My son had numbers similar to what you posted when he was 15U. Major difference was he was 6'2" at the time and about 175 pounds. He continued to develop, but gave up pitching. In the end he attracted the attention of mid to low level D1 coaches and many, D2, D3 and NAIA coaches. In the end he made the decision to not play college baseball. This decision was made prior to the summer between Jr and Sr HS years which is the major recruiting year, so we are not 100% certain where he would have ended up if he pursued playing in college. My guess is a mid to lower level D1 school.
The real thing here is how your son continues to develop. The numbers you posted are decent for his age, but not at a level that most D1 schools recruit at. He needs to continue to develop and improve those numbers. Development over the next couple of years is crucial.

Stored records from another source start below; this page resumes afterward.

-- ==== Sys2Proof/Machine/Can.lean ====
section
/-! DEFINITION. Can.lean: the CAN XL controllers and their rings (R452 to R455). -/

namespace Sys2Proof.Machine

/-- A controller beside its registers. -/
def Dev.canOf (d : Dev) (k : Nat) : CanSt := arrGet {} d.can k

/-- The device with a controller at `x`. -/
def Dev.setCan (d : Dev) (k : Nat) (x : CanSt) : Dev := { d with can := arrSet {} d.can k x }

/-- The controller is bus-off. -/
def Dev.busOff (d : Dev) (k : Nat) : Bool := d.fld (CANXL_STAT_ESTATE k) = 2

/-- ESTATE of the two error counters (R455, ISO 11898-1): passive from 128 on; bus-off is entered and left by its own
commands. -/
def Dev.errorState (d : Dev) (k : Nat) : Dev :=
  if d.busOff k then d
  else
    d.setFld (CANXL_STAT_ESTATE k)
      (if 128 ≤ d.fld (CANXL_STAT_TEC k) || 128 ≤ d.fld (CANXL_STAT_REC k) then 1 else 0)

/-- The receive error counter after a frame without an error: 127 from above it, else one less (PRESUMED, ISO 11898-1). -/
def recAfter (r : Nat) : Nat := if 127 < r then 127 else r - 1

/-- The frame passes an enabled filter (R453): both registers of the entry have EN set, and (ID xor ID) and MASK is 0. -/
def Dev.canFilter (d : Dev) (k id : Nat) : Bool :=
  (List.range 16).any (fun f =>
    (d.on (CANXL_FLTID_EN k f) && d.on (CANXL_FLTMASK_EN k f)
      && (id ^^^ d.fld (CANXL_FLTID_ID k f)) &&& d.fld (CANXL_FLTMASK_MASK k f) = 0)
    || (d.on (CANXL_FLT2ID_EN k f) && d.on (CANXL_FLT2MASK_EN k f)
      && (id ^^^ d.fld (CANXL_FLT2ID_ID k f)) &&& d.fld (CANXL_FLT2MASK_MASK k f) = 0))

/-- The header of a ring entry (R453). A remote frame's LEN is the length that it asks for; it has no data (DESIGN CHOICE). -/
def canHeader (f : CanFrame) (sof : Nat) : List Byte :=
  leBytes 4 (packFields [(f.id.toNat, 0, 29), (if f.ide then 1 else 0, 29, 1), (f.fmt.val, 30, 2)])
    ++ leBytes 4 (packFields [(if f.remote then f.rlen.toNat else f.data.length, 0, 12), (f.sdt.toNat, 12, 8), (f.vcid.toNat, 20, 8),
      (if f.evt then 1 else 0, 31, 1)])
    ++ leBytes 8 sof

/-- The frame of a ring entry's header and data. -/
def canOfHeader (h data : List Byte) (sof : Nat) : CanFrame :=
  let w0 := leNat (h.take 4)
  let w1 := leNat ((h.drop 4).take 4)
  { id := BitVec.ofNat 29 w0, ide := w0.testBit 29, fmt := Fin.ofNat 4 (w0 / 2 ^ 30)
    sdt := BitVec.ofNat 8 (w1 / 2 ^ 12), vcid := BitVec.ofNat 8 (w1 / 2 ^ 20), data := data, sof := sof
    evt := w1.testBit 31 }

/-- The event of a frame whose EVT is 1 (R454), at its start of frame. -/
def Dev.canEvent (d : Dev) (k : Nat) (f : CanFrame) : Dev :=
  if f.evt then d.produce { prod := 458 + k, stamp := some f.sof } else d

/-- A frame that has passed its check and the filter: into the RX ring, or lost (R453). -/
def Dev.canStore (d : Dev) (k : Nat) (f : CanFrame) : Except Hold Dev :=
  let bytes := padTo 16 (canHeader f f.sof ++ (if f.remote then [] else f.data))
  let size := d.fld (CANXL_RXCFG_SIZE k)
  let tail := d.fld (CANXL_RXTAIL_TAIL k)
  let n := bytes.length / 16
  if ringFree size (d.fld (CANXL_RXHEAD_HEAD k)) tail < n then .ok (d.count (CANXL_STAT_RXLOST k))
  else
    match d.ringWrite mCan (32 * d.fld (CANXL_RXBASE_BASE k)) 16 size tail bytes with
    | .error h => .error h
    | .ok d => .ok ((d.setFld (CANXL_RXTAIL_TAIL k) (ringNext tail size n)).flag (CANXL_ISTAT_RXF k))

/-- The frames received, oldest first, as far as nothing holds their writing. -/
def Dev.canStoreAll (d : Dev) (k : Nat) : List CanFrame → Dev
  | [] => d.setCan k { d.canOf k with received := [] }
  | f :: t =>
    match d.canStore k f with
    | .ok d => d.canStoreAll k t
    | .error h => (d.setCan k { d.canOf k with received := f :: t }).onHold h

/-- Received frames that still wait, at every controller. -/
def Dev.canRetry (d : Dev) : Dev :=
  (List.range 4).foldl (fun d k => if (d.canOf k).received.isEmpty then d else d.canStoreAll k (d.canOf k).received) d

/-- A frame on the bus of controller `k` (R452 to R455). A frame of a format above FMTS is not taken; one whose CRC is
wrong counts as a receive error. -/
def canReceive (k : Nat) (f : CanFrame) (d : Dev) : Dev :=
  if !(d.on (CANXL_CFG_EN k)) || d.busOff k || d.fld (CANXL_CFG_FMTS k) < f.fmt.val then d
  else
    let rec_ := d.fld (CANXL_STAT_REC k)
    let d := if d.on (CANXL_CFG_LOM k) then d
      else (d.setFld (CANXL_STAT_REC k) (if f.crcOk then recAfter rec_ else min 255 (rec_ + 1))).errorState k
    if f.crcOk && d.canFilter k f.id.toNat then (d.canEvent k f).canStoreAll k ((d.canOf k).received ++ [f]) else d

/-- The format and length can be sent (R452): classical to 8 bytes, FD to 64, XL 1 to 2,048 without an extended identifier,
none above FMTS. -/
def Dev.canSendable (d : Dev) (k fmt len : Nat) (ide : Bool) : Bool :=
  decide (fmt ≤ d.fld (CANXL_CFG_FMTS k)) &&
    (if fmt = 0 then decide (len ≤ 8)
     else if fmt = 1 then decide (len ≤ 8) || [12, 16, 20, 24, 32, 48, 64].contains len
     else fmt = 2 && !ide && decide (1 ≤ len) && decide (len ≤ 2048))

/-- The head entry of the TX ring is sent now (R454): its frame, its start of frame written into its header. An entry that
cannot be sent is passed over (DESIGN CHOICE). -/
def Dev.canSendHead (d : Dev) (k : Nat) (header : List Byte) : Except Hold Dev :=
  let base := 32 * d.fld (CANXL_TXBASE_BASE k)
  let size := d.fld (CANXL_TXCFG_SIZE k)
  let head := d.fld (CANXL_TXHEAD_HEAD k)
  let w1 := leNat ((header.drop 4).take 4)
  let fmt := bitsOf (leNat (header.take 4)) 30 2
  let len := w1 % 4096
  let n := 1 + (len + 15) / 16
  let start := ringNext head size 1
  let first := (size - start) * 16
  let a := base + 16 * start
  let done (d : Dev) : Dev := d.setFld (CANXL_TXHEAD_HEAD k) (ringNext head size n % max 1 size)
  if !(d.canSendable k fmt len ((leNat (header.take 4)).testBit 29)) then .ok (done d)
  else
  match ((d.spanWait mCan a (min len first) false).or (d.spanWait mCan base (len - first) false)).or
      (d.spanWait mCan (base + 16 * head + 8) 8 true) with
  | some w => .error (some w)
  | none =>
    let (x, _, d) := d.engineLoad mCan a (min len first)
    let (y, _, d) := d.engineLoad mCan base (len - first)
    let sof := d.lanternTime
    let f := canOfHeader header (x ++ y) sof
    let (_, d) := d.engineStore mCan (base + 16 * head + 8) (leBytes 8 sof)
    let d := (d.setFld (CANXL_STAT_TEC k) (d.fld (CANXL_STAT_TEC k) - 1)).errorState k
    let d := d.setCan k { d.canOf k with sent := some f }
    .ok (((done d).flag (CANXL_ISTAT_TXF k)).canEvent k f)

/-- The controller sends the entry at the head of its TX ring, under its gate if GATED = 1 (R454). -/
def canSend (k : Nat) (d : Dev) : Dev :=
  let size := d.fld (CANXL_TXCFG_SIZE k)
  let head := d.fld (CANXL_TXHEAD_HEAD k)
  if !(d.on (CANXL_CFG_EN k)) || d.on (CANXL_CFG_LOM k) || d.busOff k || size = 0
      || head = d.fld (CANXL_TXTAIL_TAIL k) then d
  else
    let (header, e, d1) := d.engineLoad mCan (32 * d.fld (CANXL_TXBASE_BASE k) + 16 * head) 16
    let j := bitsOf (leNat ((header.drop 4).take 4)) 12 4
    let input := 264 + 16 * k + j
    let gated := d.on (CANXL_TXCFG_GATED k)
    match e with
    | .held h => d.onHold h
    | _ =>
      if gated && (d.latch input).isNone then d
      else
        match d1.canSendHead k header with
        | .error h => d.onHold h
        | .ok d2 => if gated then d2.setLatch input none else d2

/-- The controller goes bus-off (R455). -/
def goBusOff (k : Nat) (d : Dev) : Dev :=
  if !(d.on (CANXL_CFG_EN k)) || d.busOff k then d
  else
    let d := (d.setFld (CANXL_STAT_TEC k) 255).setFld (CANXL_STAT_ESTATE k) 2
    (d.flag (CANXL_ISTAT_BUSOFF k)).present (fiCanBusoff + k) 0

/-- 128 × 11 recessive bits have passed on the bus of a controller that recovers by itself or has been told to (R455). -/
def busRecovered (k : Nat) (d : Dev) : Dev :=
  if d.busOff k && (d.on (CANXL_CFG_AUTOREC k) || (d.canOf k).recovering) then
    let d := ((d.setFld (CANXL_STAT_TEC k) 0).setFld (CANXL_STAT_REC k) 0).setFld (CANXL_STAT_ESTATE k) 0
    d.setCan k { d.canOf k with recovering := false }
  else d

/-- A write of 1 to CTL.RECOVER starts the recovery of a controller that is bus-off (R455). -/
def startRecovery (k : Nat) (d : Dev) : Dev :=
  if d.busOff k then d.setCan k { d.canOf k with recovering := true } else d

/-- CAN_FRAME_RECEIVE (R453). -/
def execCanFrameReceive (k : Fin 4) (f : CanFrame) (s : State) : Host.Outcome State Fault Refusal :=
  s.onDev (canReceive k f)

/-- CAN_FRAME_SEND (R454). -/
def execCanFrameSend (k : Fin 4) (s : State) : Host.Outcome State Fault Refusal := s.onDev (canSend k)

/-- CAN_BUSOFF (R455). -/
def execCanBusoff (k : Fin 4) (s : State) : Host.Outcome State Fault Refusal := s.onDev (goBusOff k)

/-- BUSOFF_AUTO_RECOVERY (R455). -/
def execBusoffAutoRecovery (k : Fin 4) (s : State) : Host.Outcome State Fault Refusal := s.onDev (busRecovered k)

/-- RECOVER (R455). -/
def execRecover (k : Fin 4) (s : State) : Host.Outcome State Fault Refusal := s.onDev (startRecovery k)

end Sys2Proof.Machine
end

Unless your a top stud, its a little early for recruiting of 2020's. Most colleges will concentrate on the 18's and start looking at the 19's this summer. What you are going to find is that as you attend events that attract the college coaches they are going to mostly ignore the 2020's at this point. Unless you have a top 25 player on your team, or the team that you are playing has one. And then for the most part the coaches will show up to see him play and leave when he is done.
Based on what I now know about the process I would have your son spend this time developing his skill set and working on improving his numbers. In addition you and your son should spend time reading through this website and others to educate yourself on the college recruiting process. As he hits 16U, and his numbers improve, it would be a good time to start reaching out to the colleges he wants to target to play at. IMO that would be an appropriate time to start opening up a communications line with the schools that fit his skill level. When it comes to recruiting its about skill set, but you still need to market yourself to the colleges. Don't wait for them to come to you.